Friday, June 23, 2006

When Ivy Grows Up...

Ever take a look at those big old trees thick with ivy? I mean four--six--maybe eight feet across. Prescott's older neighborhoods are full of such trees, if you keep your eyes open. Here's an especially good example I found along Park Ave. There's another thoroughly buried tree north on Granite St. near the downtown Chase bank parking lot. Somewhere in the middle of that jungle of ivy is a tree.

Once you spot such a ivy, take a closer look. In the right season, you'll see little flowers, and most of the year, there will be little dark blue berries in clusters. Certainly not the English ivy of my mind's eye or, I presume, yours.

Proper ivy is a vine that clings sveltly to a tree or building--or covers the ground.

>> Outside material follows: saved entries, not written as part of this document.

theorem refreshInput_same {pm : Nat} {z : State} {i : Fin 24} {x : Nat} {s : State} (hm : covers pm 5071)
    (hz : Same pm z s) :
    Same pm z (refreshInput i x s) := by
  have h4096 : covers pm 4096 := hm.le rfl
  have h4737 : covers pm 4737 := hm.le rfl
  have h5071 : covers pm 5071 := hm.le rfl
  unfold refreshInput
  repeat' first
    | with_reducible assumption | with_reducible apply updInp_same h4096 | with_reducible apply refreshVolt_same h4737
    | with_reducible apply refreshNtc_same h5071 | with_reducible apply Same.ite | split | dsimp only
    | with_reducible
      refine Same.upd ?_ (.inr rfl) (.inr rfl) (.inr rfl) (.inr rfl) (.inr rfl) (.inr rfl) (.inr rfl) (.inr rfl)
        (.inr rfl) (.inr rfl) (.inr rfl) (.inr rfl) (.inr rfl) (.inr rfl) (.inr rfl) (.inr rfl) (.inr rfl) (.inr rfl)
        (.inr rfl) (.inr rfl) (.inr rfl) (.inr rfl)

theorem execThermEvaluation_same {sensor : Fin 20} {conv : DieConv} {s : State} {t : State}
    (hz : execThermEvaluation sensor conv s = .next t) : Same 792505 s t := by
  have hm : covers 792505 792505 := rfl
  have h792505 : covers 792505 792505 := hm.le rfl
  unfold execThermEvaluation at hz
  obtain rfl := Host.Outcome.next.inj hz
  clear hz
  have hz := Same.refl 792505 s
  repeat' first
    | with_reducible assumption | with_reducible apply thermEval_same h792505 | with_reducible apply Same.ite
    | with_reducible apply Same.iteFst | with_reducible intro _ _ _ | split | dsimp only

theorem execThermStopEnd_same {sensor : Fin 20} {s : State} {t : State}
    (hz : execThermStopEnd sensor s = .next t) : Same 4736 s t := by
  have hm : covers 4736 4736 := rfl
  have h4736 : covers 4736 4736 := hm.le rfl
  unfold execThermStopEnd at hz
  obtain rfl := Host.Outcome.next.inj hz
  clear hz
  have hz := Same.refl 4736 s
  repeat' first
    | with_reducible assumption | with_reducible apply stopEnds_same h4736 | with_reducible apply Same.ite
    | with_reducible apply Same.iteFst | with_reducible intro _ _ _ | split | dsimp only

theorem execThermLatch_same {sensor : Fin 20} {s : State} {t : State}
    (hz : execThermLatch sensor s = .next t) : Same 789859 s t := by
  have hm : covers 789859 789859 := rfl
  have h789859 : covers 789859 789859 := hm.le rfl
  unfold execThermLatch at hz
  obtain rfl := Host.Outcome.next.inj hz
  clear hz
  have hz := Same.refl 789859 s
  repeat' first
    | with_reducible assumption | with_reducible apply latchTrips_same h789859 | with_reducible apply Same.ite
    | with_reducible apply Same.iteFst | with_reducible intro _ _ _ | split | dsimp only

theorem execThRefresh_same {input : Fin 24} {x : Nat} {s : State} {t : State}
    (hz : execThRefresh input x s = .next t) : Same 5071 s t := by
  have hm : covers 5071 5071 := rfl
  have h5071 : covers 5071 5071 := hm.le rfl
  unfold execThRefresh at hz
  obtain rfl := Host.Outcome.next.inj hz
  clear hz
  have hz := Same.refl 5071 s
  repeat' first
    | with_reducible assumption | with_reducible apply refreshInput_same h5071 | with_reducible apply Same.ite
    | with_reducible apply Same.iteFst | with_reducible intro _ _ _ | split | dsimp only

end Sys2Proof.Safety
end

It's leaves, that's all. No flowers. No seeds. Just nice, well behaved deep green, notched leaves. Everybody knows that. That's why it's so popular as a landscape plant.

So what's with these overgrown, blowsy ivied trees I'm pointing at? Well, such vines have been around a long time. They're old -- and they've reached the limits of their climb. There's only one thing to do: grow out. If you push some leaves aside, you'll see that the ivy has sprouted tough branches. And a closer look shows that the leaves are shaped differently -- they aren't notched!


What the ivy has done is Grown Up. At last. These are Adult Ivies. And I'm using the term "adult" in its more sinful sense. In our modern world "adult" either means over the hill (as in "active adult community") or sinful, not for the kiddies (as in "adult" bookstore or "adults only"). Yes -- these are ivies engaging in plant sex ... flowers, seeds, and all that entails.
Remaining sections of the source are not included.